Well the POTUS is also the Commander in Chief of the military so you could cite the Third Amendment to the United States Constitution to keep him or her out. It would be quite a stretch, but then so are some of the First Amendment arguments about freedom of speech.

How does any of that involve him coming into your home? You just simply say “No”, there’s nothing he could or would do.

The POTUS’ role as C-in-C does not make him a member of the military. Civilian control of the armed forces is one of the hallmarks of our democracy (and almost every liberal democracy, for that matter.) So it’s more than just a stretch.

Even just having the president in your region can be disruptive. The last time Obama came to Detroit, they closed a major freeway to the public while he was travelling on it, basically creating a rolling demilitarized zone around the presidential limo. And when he was finished with whatever political gladhanding brought him here, they did it again so he could go back to the airport.

Well, if it’s a visit during a campaign, I’m pretty sure if you had a poster prominently displayed or a campaign button on your lapel for the other party’s candidate, the advance man would tell the SS, “never mind, we’ll try somewhere else.”

The President could go an unfriendly area, or as VunderBob later remarked, might go to a disaster zone. But the CinC is not going into your hostile home for any reason.

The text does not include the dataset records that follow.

-- ==== Sys2Proof/Config.lean ====
section
/-! DEFINITION. The parameters of the block (spec R6) and the free values of the model. -/

namespace Sys2Proof

/-- `SYSEX_CAPACITY`: bytes in one `SysexBuffer` (R6, R19). -/
def Config.sysexCapacity : Nat := 2048

/-- `CMD_MAX_PAYLOAD`: the largest payload of one frame (R6, R93). -/
def Config.cmdMaxPayload : Nat := 255

/-- `CONFIG_DESC_MAX_PAYLOAD`: the bound on the payload of headers 0x4A, 0x4C, 0x4E (R6). -/
def Config.configDescMaxPayload : Nat := 200

/-- What the `OPEN` parameter `TXQ_CAPACITY` has above its least value 257 (R6). No body: every natural number. -/
opaque Config.txqExtra : Nat

/-- `TXQ_CAPACITY`: the byte capacity of the outbound queue, `OPEN`, at least 257 (R6, R28). -/
def Config.txqCapacity : Nat := Config.txqExtra + 257

/-- Whether the outbound queue may hold `n` bytes in all: `n <= TXQ_CAPACITY` (R173). A total of at most 257 is
admitted without a look at the open capacity, which R6 makes at least 257; `Config.txqAdmits_iff` says the two agree. -/
def Config.txqAdmits (n : Nat) : Bool := decide (n ≤ 257) || decide (n ≤ Config.txqCapacity)

/-- The 18 assigned command headers (R94 to R112). -/
def Config.assignedHeaders : List Byte :=
  [0x40, 0x41, 0x42, 0x43, 0x44, 0x45, 0x46, 0x47, 0x48, 0x49, 0x4A, 0x4B, 0x4C, 0x4D, 0x4E, 0x50, 0x51, 0x52]

/-- The byte from which the `OPEN` parameter `HDR_MIDI_DATA` is taken (R6, R115). No body: every byte. -/
opaque Config.hdrMidiDataChoice : Byte

/-- `HDR_MIDI_DATA`: the header of a frame of forwarded MIDI bytes, `OPEN`, any byte that is not one of the 18
assigned headers (R6, R115). Every unassigned byte is a possible value of it. -/
def Config.hdrMidiData : Byte :=
  if Config.hdrMidiDataChoice ∈ Config.assignedHeaders then 0x00 else Config.hdrMidiDataChoice

/-- FREE VALUE (DESIGN CHOICE, notes/assumptions/6.md). The slot, 0 to 2047, in which an EOX lands when a message in
progress already has `length == 2048`: a state of the declared types that no run reaches (R22 (b)) and for which R151
gives no slot. Applied to the model's draw counter. -/
opaque Config.eoxOverrunSlot : Nat → BitVec 11

/-- FREE VALUE (DESIGN CHOICE, notes/assumptions/7.md). The value of `rx.count` after a payload byte that arrives with
`rx.count == 255`: a state of the declared types that no run reaches (R179) and for which no rule gives the next count.
Applied to the model's draw counter. -/
opaque Config.rxCountOverrun : Nat → Byte

end Sys2Proof
end

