-- ==== Sys2Proof/Machine/Codec.lean ====
section
/-! DEFINITION. The packet codec: `PC.FEED` (spec file 40) and `PC.UNPACK` (spec file 41). -/

namespace Sys2Proof.Machine

/-- `BEGIN(c, b, cin, size)` (R121). -/
def CableFrame.start (F : CableFrame) (c : Cable) (b : Byte) (cin : Nibble) (size : BitVec 2) : CableFrame :=
  { F with packet := ⟨packetHead c cin, b, 0x00, 0x00⟩, filled := 1, expectedSize := size }

/-- `FINISH(c)`: a packet that has all its bytes is returned and `filled` is cleared (R136). -/
def CableFrame.complete (F : CableFrame) (events : List Event) : Did CableFrame (Option Packet) :=
  if F.filled = F.expectedSize then ⟨{ F with filled := 0 }, some F.packet, events⟩
  else ⟨F, none, events⟩

/-- `START(c, b)`: a byte at `filled == 0` (R122 to R131). `events` are those emitted before it. -/
def CableFrame.first (F : CableFrame) (c : Cable) (b : Byte) (events : List Event) :
    Did CableFrame (Option Packet) :=
  if isStatus b then
    let shape := startShape b
    CableFrame.complete ({ F with inSysex := inSysexAfterStart b }.start c b shape.1 shape.2) events
  else if F.inSysex then (F.start c b 0x4 3).complete events
  else ⟨F, none, events ++ [.strayData]⟩

/-- `PC.FEED(c, b)` on the cable's frame, its tests in the order of R121. -/
def CableFrame.feed (F : CableFrame) (c : Cable) (b : Byte) : Did CableFrame (Option Packet) :=
  if F.filled = 0 then F.first c b []
  else if F.expectedSize ≤ F.filled ∨ 2 < F.filled then
    ⟨{ F with filled := 0 }, none, [.packetOverflow]⟩
  else if b = 0xF7 ∧ Packet.cin F.packet = 0x4 then
    let packet := { Packet.store F.packet F.filled 0xF7 with
      b0 := packetHead c (0x4 + (F.filled.setWidth 4 + 1)) }
    ⟨{ F with packet := packet, filled := 0, inSysex := false }, some packet, []⟩
  else if isStatus b then
    CableFrame.first { F with filled := 0, inSysex := false } c b [.midPacketStatus]
  else
    CableFrame.complete
      { F with packet := Packet.store F.packet F.filled b, filled := F.filled + 1 } []

/-- `PC.UNPACK(packet)`, the part that reads no state: `none` for a reserved CIN (R141). -/
def Packet.unpack (p : Packet) : Option Unpacked :=
  match nbytes (Packet.cin p) with
  | none => none
  | some n => some ⟨Packet.cable p, Packet.cin p, Packet.validBytes p n⟩

/-- The events of `PC.UNPACK`: `ReservedCin` for a packet that is discarded (R142). -/
def unpackEvents (u : Option Unpacked) : List Event :=
  match u with
  | none => [.reservedCin]
  | some _ => []

/-- `PC.FEED` of a byte for a cable (R120). -/
def State.feed (s : State) (c : Cable) (b : Byte) : State :=
  let did := (s.cable c).feed c b
  (s.setCable c did.now).finish (.packet did.result) did.events

/-- `PC.UNPACK` of a packet (R140). -/
def State.unpack (s : State) (p : Packet) : State :=
  let u := Packet.unpack p
  s.finish (.unpacked u) (unpackEvents u)

/-- `PC.FEED` (R120 to R139). -/
def execPcFeed (c : Cable) (b : Byte) (s : State) : Host.Outcome State Fault Refusal :=
  .next (s.feed c b)

/-- `PC.UNPACK` (R140 to R146). -/
def execPcUnpack (p : Packet) (s : State) : Host.Outcome State Fault Refusal :=
  .next (s.unpack p)

end Sys2Proof.Machine
end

The Secret Service wouldn’t allow it even if a nutso President liked the theater.

I’m sure he listens carefully to their advice, but I’m skeptical that the President needs the permission of the Secret Service.

Closing a private business for a day? How does that work?

Public spaces can be closed off, (like the obvious example of closing the highway while the presidential limousine drives there).
But can the President (well, Secert Service) order a private factory to stop production for a day?
Can you sue the Secret Service for financial damages?

The plant agrees to do so because it’s cool to have the POTUS visit.